ASSIGNMENT: A line below contains "R86) -/ reserved", and a later one contains "(R75) -/ ordering". Repeat both, with every line between them, exactly.

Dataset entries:
◇ ◇ ◇ ◇ ◇

-- ==== Sys2Proof/Decode.lean ====
section
/-! DEFINITION. From words to instructions and back (spec/03_encoding.md R66 to R92, and the encoding tables of the
instruction chapters: R94, R99, R117, R147, R152, R165, R196, R220, R233, R241, R251, R271). Decoding is total: a word that
the maps do not make into an instruction, or that breaks an encoding rule, is rejected by name. -/

namespace Sys2Proof

/-- Why a word is not an instruction (R86): each has the fate ILLINS. -/
inductive DecodeError
  | /-- an opcode value the maps leave out (R86) -/ unassigned
  | /-- a reserved, unused or out-of-file field is not zero (R76, R86) -/ reserved
  | /-- rounding code 110 or 111 (R47, R77) -/ rounding
  | /-- ordering or scope code 101 to 111 (R75) -/ ordering
  | /-- an operand value or combination the instruction does not admit (R75, R99, R109, R146, R165, R220, R241) -/ operand
  | /-- fewer than four bytes -/ short
  deriving DecidableEq, Repr

/-- A check that must hold for the word to be an instruction. -/
def chk (b : Bool) : Except DecodeError Unit := if b then .ok () else .error .reserved

/-- The instruction, if its fields are within their ranges. -/
def guardWf (i : Instr) : Except DecodeError Instr := if i.wf then .ok i else .error .operand

/-- The rounding mode of a code (R47). -/
def RM.ofCode (c : BitVec 3) : Except DecodeError RM :=
  match c.toNat with
  | 0 => .ok .rne | 1 => .ok .rtz | 2 => .ok .rdn | 3 => .ok .rup | 4 => .ok .rna | 5 => .ok .rsr
  | _ => .error .rounding

/-- The width of a w bit (R74). -/
def Width.ofCode (c : BitVec 1) : Width := if c == 0 then .w32 else .w64

/-- The ordering of a code (R75). -/
def Ord.ofCode (c : BitVec 3) : Except DecodeError Ord :=
  match c.toNat with
  | 0 => .ok .rlx | 1 => .ok .acq | 2 => .ok .rel | 3 => .ok .ar | 4 => .ok .sc
  | _ => .error .ordering

/-- The scope of a code (R75). -/
def Scope.ofCode (c : BitVec 3) : Except DecodeError Scope :=
  match c.toNat with
  | 0 => .ok .core | 1 => .ok .clu | 2 => .ok .die | 3 => .ok .dev | 4 => .ok .sys
  | _ => .error .ordering

/-- The element size of a code (R152). -/
def ESz.ofCode (c : BitVec 2) : ESz :=
  match c.toNat with
  | 0 => .b | 1 => .h | 2 => .w | _ => .d

/-- The element format of a code (R37). -/
def Fmt.ofCode (c : BitVec 4) : Fmt :=
  match c.toNat with
  | 0 => .fp64 | 1 => .fp32 | 2 => .bf16 | 3 => .fp16 | 4 => .e5m2 | 5 => .e4m3 | 6 => .e3m2 | 7 => .e2m3
  | 8 => .e2m1 | 9 => .int8 | 10 => .uint8 | 11 => .int4 | 12 => .int16 | 13 => .e4m3sh | 14 => .int32
  | _ => .int64

/-- The scalar operand of a six-bit field (R220). -/
def SReg.ofCode (c : BitVec 6) : SReg :=
  if fld c 5 1 == 0 then .g (fld c 0 5) else .f (fld c 0 5)

/-- The function of a code (R231); codes above 9 are ILLINS by R220. -/
def TFn.ofCode (c : BitVec 6) : Except DecodeError TFn :=
  match c.toNat with
  | 0 => .ok .exp | 1 => .ok .exp2 | 2 => .ok .log | 3 => .ok .log2 | 4 => .ok .rcp | 5 => .ok .rsq
  | 6 => .ok .sin | 7 => .ok .cos | 8 => .ok .tanh | 9 => .ok .erf
  | _ => .error .operand

/-- The loop of a sel bit (R109). -/
def LoopNo.ofCode (c : BitVec 1) : LoopNo := if c == 0 then .l0 else .l1

/-- The prefetch hint of a code (R146). -/
def Hint.ofCode (c : BitVec 2) : Except DecodeError Hint :=
  match c.toNat with
  | 0 => .ok .rd | 1 => .ok .wr | 2 => .ok .dc
  | _ => .error .operand

/-- The barrier mode of a bit (R165). -/
def BarMode.ofCode (c : BitVec 1) : BarMode := if c == 0 then .counting else .strict

/-- The tier of a code (R241). -/
def Tier.ofCode (c : BitVec 2) : Except DecodeError Tier :=
  match c.toNat with
  | 0 => .ok .hbm | 1 => .ok .exp | 2 => .ok .host
  | _ => .error .operand

/-- INT-R words (R78, R94). -/
def decodeIntR (op : Nat) (xd xa xb : BitVec 5) (xlo : BitVec 7) : Except DecodeError Instr :=
  match op with
  | 0 => do chk (xlo == 0); .ok (.add xd xa xb)
  | 1 => do chk (xlo == 0); .ok (.sub xd xa xb)
  | 2 => do chk (xlo == 0); .ok (.and xd xa xb)
  | 3 => do chk (xlo == 0); .ok (.or xd xa xb)
  | 4 => do chk (xlo == 0); .ok (.xor xd xa xb)
  | 5 => do chk (xlo == 0); .ok (.andn xd xa xb)
  | 6 => do chk (xlo == 0); .ok (.sll xd xa xb)
  | 7 => do chk (xlo == 0); .ok (.srl xd xa xb)
  | 8 => do chk (xlo == 0); .ok (.sra xd xa xb)
  | 9 => do chk (xlo == 0); .ok (.rol xd xa xb)
  | 10 => do chk (xlo == 0); .ok (.ror xd xa xb)
  | 11 => do chk (xlo == 0); .ok (.mul xd xa xb)
  | 12 => do chk (xlo == 0); .ok (.mulh xd xa xb)
  | 13 => do chk (xlo == 0); .ok (.mulhu xd xa xb)
  | 14 => do chk (xlo == 0); .ok (.div xd xa xb)
  | 15 => do chk (xlo == 0); .ok (.divu xd xa xb)
  | 16 => do chk (xlo == 0); .ok (.rem xd xa xb)
  | 17 => do chk (xlo == 0); .ok (.remu xd xa xb)
  | 18 => do chk (xlo == 0); .ok (.min xd xa xb)
  | 19 => do chk (xlo == 0); .ok (.max xd xa xb)
  | 20 => do chk (xlo == 0); .ok (.minu xd xa xb)
  | 21 => do chk (xlo == 0); .ok (.maxu xd xa xb)
  | 22 => do chk (xlo == 0); .ok (.seq xd xa xb)
  | 23 => do chk (xlo == 0); .ok (.slt xd xa xb)
  | 24 => do chk (xlo == 0); .ok (.sltu xd xa xb)
  | 25 => do chk (xlo == 0); .ok (.sel xd xa xb)
  | 26 => do chk (xb == 0); chk (xlo == 0); .ok (.clz xd xa)
  | 27 => do chk (xb == 0); chk (xlo == 0); .ok (.ctz xd xa)
  | 28 => do chk (xb == 0); chk (xlo == 0); .ok (.popc xd xa)
  | 29 => do chk (xb == 0); chk (xlo == 0); .ok (.brev xd xa)
  | 30 => do chk (xb == 0); chk (xlo == 0); .ok (.bswap xd xa)
  | 31 => do chk (xlo == 0); .ok (.addw xd xa xb)
  | 32 => do chk (xlo == 0); .ok (.subw xd xa xb)
  | 33 => do chk (xlo == 0); .ok (.mulw xd xa xb)
  | 34 => do chk (xlo == 0); .ok (.sllw xd xa xb)
  | 35 => do chk (xlo == 0); .ok (.srlw xd xa xb)
  | 36 => do chk (xlo == 0); .ok (.sraw xd xa xb)
  | 37 => do chk ((fld xlo 0 4) == 0); .ok (.shadd xd xa xb (fld xlo 4 3))
  | 38 => do chk (xlo == 0); .ok (.addv xd xa xb)
  | 39 => do chk (xlo == 0); .ok (.subv xd xa xb)
  | 40 => do chk (xlo == 0); .ok (.xya xd xa xb)
  | 42 => do chk (xlo == 0); .ok (.agep xd xa xb)
  | 43 => do chk (xb == 0); chk (xlo == 0); .ok (.agex xd xa)
  | 41 => if xlo == 1 then (do chk (xa == 0); .ok (.xyrSelf xd xb)) else (do chk (xlo == 0); .ok (.xyr xd xa xb))
  | _ => .error .unassigned

/-- INT-I words with an imm12 (R79, R99). -/
def decodeIntI (op : Nat) (xd xa : BitVec 5) (ximm : BitVec 12) : Except DecodeError Instr :=
  match op with
  | 0 => .ok (.addi xd xa ximm)
  | 1 => .ok (.andi xd xa ximm)
  | 2 => .ok (.ori xd xa ximm)
  | 3 => .ok (.xori xd xa ximm)
  | 4 => do chk ((fld ximm 6 6) == 0); .ok (.slli xd xa (fld ximm 0 6))
  | 5 => do chk ((fld ximm 6 6) == 0); .ok (.srli xd xa (fld ximm 0 6))
  | 6 => do chk ((fld ximm 6 6) == 0); .ok (.srai xd xa (fld ximm 0 6))
  | 7 => .ok (.seqi xd xa ximm)
  | 8 => .ok (.slti xd xa ximm)
  | 9 => .ok (.sltui xd xa ximm)
  | 10 => .ok (.addwi xd xa ximm)
  | 11 => guardWf (.bfx xd xa (fld ximm 0 6) (fld ximm 6 6))
  | 12 => guardWf (.bfi xd xa (fld ximm 0 6) (fld ximm 6 6))
  | _ => .error .unassigned

/-- LUI and APC (R79, R99). -/
def decodeIntU (op : Nat) (xd : BitVec 5) (ximm : BitVec 17) : Except DecodeError Instr :=
  match op with
  | 13 => .ok (.lui xd ximm)
  | 14 => .ok (.apc xd ximm)
  | _ => .error .unassigned

/-- FP words of layout F-R (R80, R117). -/
def decodeFp (op : Nat) (xd xa xb : BitVec 5) (xlo : BitVec 7) : Except DecodeError Instr :=
  match op with
  | 0 => do let rm ← RM.ofCode (fld xlo 4 3); chk ((fld xlo 1 3) == 0); .ok (.fadd (Width.ofCode (fld xlo 0 1)) rm xd xa xb)
  | 1 => do let rm ← RM.ofCode (fld xlo 4 3); chk ((fld xlo 1 3) == 0); .ok (.fsub (Width.ofCode (fld xlo 0 1)) rm xd xa xb)
  | 2 => do let rm ← RM.ofCode (fld xlo 4 3); chk ((fld xlo 1 3) == 0); .ok (.fmul (Width.ofCode (fld xlo 0 1)) rm xd xa xb)
  | 3 => do let rm ← RM.ofCode (fld xlo 4 3); chk ((fld xlo 1 3) == 0); .ok (.fdiv (Width.ofCode (fld xlo 0 1)) rm xd xa xb)
  | 4 => do chk (xb == 0); let rm ← RM.ofCode (fld xlo 4 3); chk ((fld xlo 1 3) == 0); .ok (.fsqrt (Width.ofCode (fld xlo 0 1)) rm xd xa)
  | 5 => do let rm ← RM.ofCode (fld xlo 4 3); chk ((fld xlo 1 3) == 0); .ok (.fmin (Width.ofCode (fld xlo 0 1)) rm xd xa xb)
  | 6 => do let rm ← RM.ofCode (fld xlo 4 3); chk ((fld xlo 1 3) == 0); .ok (.fmax (Width.ofCode (fld xlo 0 1)) rm xd xa xb)
  | 7 => do let rm ← RM.ofCode (fld xlo 4 3); chk ((fld xlo 1 3) == 0); .ok (.fminm (Width.ofCode (fld xlo 0 1)) rm xd xa xb)
  | 8 => do let rm ← RM.ofCode (fld xlo 4 3); chk ((fld xlo 1 3) == 0); .ok (.fmaxm (Width.ofCode (fld xlo 0 1)) rm xd xa xb)
  | 9 => do let rm ← RM.ofCode (fld xlo 4 3); chk ((fld xlo 1 3) == 0); .ok (.feq (Width.ofCode (fld xlo 0 1)) rm xd xa xb)
  | 10 => do let rm ← RM.ofCode (fld xlo 4 3); chk ((fld xlo 1 3) == 0); .ok (.flt (Width.ofCode (fld xlo 0 1)) rm xd xa xb)
  | 11 => do let rm ← RM.ofCode (fld xlo 4 3); chk ((fld xlo 1 3) == 0); .ok (.fle (Width.ofCode (fld xlo 0 1)) rm xd xa xb)
  | 12 => do chk (xb == 0); let rm ← RM.ofCode (fld xlo 4 3); chk ((fld xlo 1 3) == 0); .ok (.fclass (Width.ofCode (fld xlo 0 1)) rm xd xa)
  | 13 => do let rm ← RM.ofCode (fld xlo 4 3); chk ((fld xlo 1 3) == 0); .ok (.fsgn (Width.ofCode (fld xlo 0 1)) rm xd xa xb)
  | 14 => do let rm ← RM.ofCode (fld xlo 4 3); chk ((fld xlo 1 3) == 0); .ok (.fsgnn (Width.ofCode (fld xlo 0 1)) rm xd xa xb)
  | 15 => do let rm ← RM.ofCode (fld xlo 4 3); chk ((fld xlo 1 3) == 0); .ok (.fsgnx (Width.ofCode (fld xlo 0 1)) rm xd xa xb)
  | 16 => do chk (xb == 0); let rm ← RM.ofCode (fld xlo 4 3); chk ((fld xlo 2 2) == 0); .ok (.frint (Width.ofCode (fld xlo 0 1)) rm ((fld xlo 1 1) == 1) xd xa)
  | 17 => do chk (xb == 0); let rm ← RM.ofCode (fld xlo 4 3); chk ((fld xlo 2 2) == 0); .ok (.fcvt (Width.ofCode (fld xlo 0 1)) rm ((fld xlo 1 1) == 1) xd xa)
  | 18 => do chk (xb == 0); let rm ← RM.ofCode (fld xlo 4 3); chk ((fld xlo 1 3) == 0); .ok (.fcvti (Width.ofCode (fld xlo 0 1)) rm xd xa)
  | 19 => do chk (xb == 0); let rm ← RM.ofCode (fld xlo 4 3); chk ((fld xlo 1 3) == 0); .ok (.fcvtf (Width.ofCode (fld xlo 0 1)) rm xd xa)
  | 20 => do chk (xb == 0); let rm ← RM.ofCode (fld xlo 4 3); chk ((fld xlo 1 3) == 0); .ok (.fmvg (Width.ofCode (fld xlo 0 1)) rm xd xa)
  | 21 => do chk (xb == 0); let rm ← RM.ofCode (fld xlo 4 3); chk ((fld xlo 1 3) == 0); .ok (.fmvf (Width.ofCode (fld xlo 0 1)) rm xd xa)
  | 22 => do let rm ← RM.ofCode (fld xlo 4 3); chk ((fld xlo 1 3) == 0); .ok (.fscale (Width.ofCode (fld xlo 0 1)) rm xd xa xb)
  | 23 => do chk (xb == 0); let rm ← RM.ofCode (fld xlo 4 3); chk ((fld xlo 1 3) == 0); .ok (.fexp (Width.ofCode (fld xlo 0 1)) rm xd xa)
  | 24 => do chk (xb == 0); let rm ← RM.ofCode (fld xlo 4 3); chk ((fld xlo 1 3) == 0); .ok (.fexp2 (Width.ofCode (fld xlo 0 1)) rm xd xa)
  | 25 => do chk (xb == 0); let rm ← RM.ofCode (fld xlo 4 3); chk ((fld xlo 1 3) == 0); .ok (.flog (Width.ofCode (fld xlo 0 1)) rm xd xa)
  | 26 => do chk (xb == 0); let rm ← RM.ofCode (fld xlo 4 3); chk ((fld xlo 1 3) == 0); .ok (.flog2 (Width.ofCode (fld xlo 0 1)) rm xd xa)
  | 27 => do chk (xb == 0); let rm ← RM.ofCode (fld xlo 4 3); chk ((fld xlo 1 3) == 0); .ok (.frcp (Width.ofCode (fld xlo 0 1)) rm xd xa)
  | 28 => do chk (xb == 0); let rm ← RM.ofCode (fld xlo 4 3); chk ((fld xlo 1 3) == 0); .ok (.frsq (Width.ofCode (fld xlo 0 1)) rm xd xa)
  | 29 => do chk (xb == 0); let rm ← RM.ofCode (fld xlo 4 3); chk ((fld xlo 1 3) == 0); .ok (.fsin (Width.ofCode (fld xlo 0 1)) rm xd xa)
  | 30 => do chk (xb == 0); let rm ← RM.ofCode (fld xlo 4 3); chk ((fld xlo 1 3) == 0); .ok (.fcos (Width.ofCode (fld xlo 0 1)) rm xd xa)
  | 31 => do chk (xb == 0); let rm ← RM.ofCode (fld xlo 4 3); chk ((fld xlo 1 3) == 0); .ok (.ftanh (Width.ofCode (fld xlo 0 1)) rm xd xa)
  | 32 => do chk (xb == 0); let rm ← RM.ofCode (fld xlo 4 3); chk ((fld xlo 1 3) == 0); .ok (.ferf (Width.ofCode (fld xlo 0 1)) rm xd xa)
  | _ => .error .unassigned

◇ ◇ ◇ ◇ ◇

RESULT FOR THIS TASK:
  | /-- a reserved, unused or out-of-file field is not zero (R76, R86) -/ reserved
  | /-- rounding code 110 or 111 (R47, R77) -/ rounding
  | /-- ordering or scope code 101 to 111 (R75) -/ ordering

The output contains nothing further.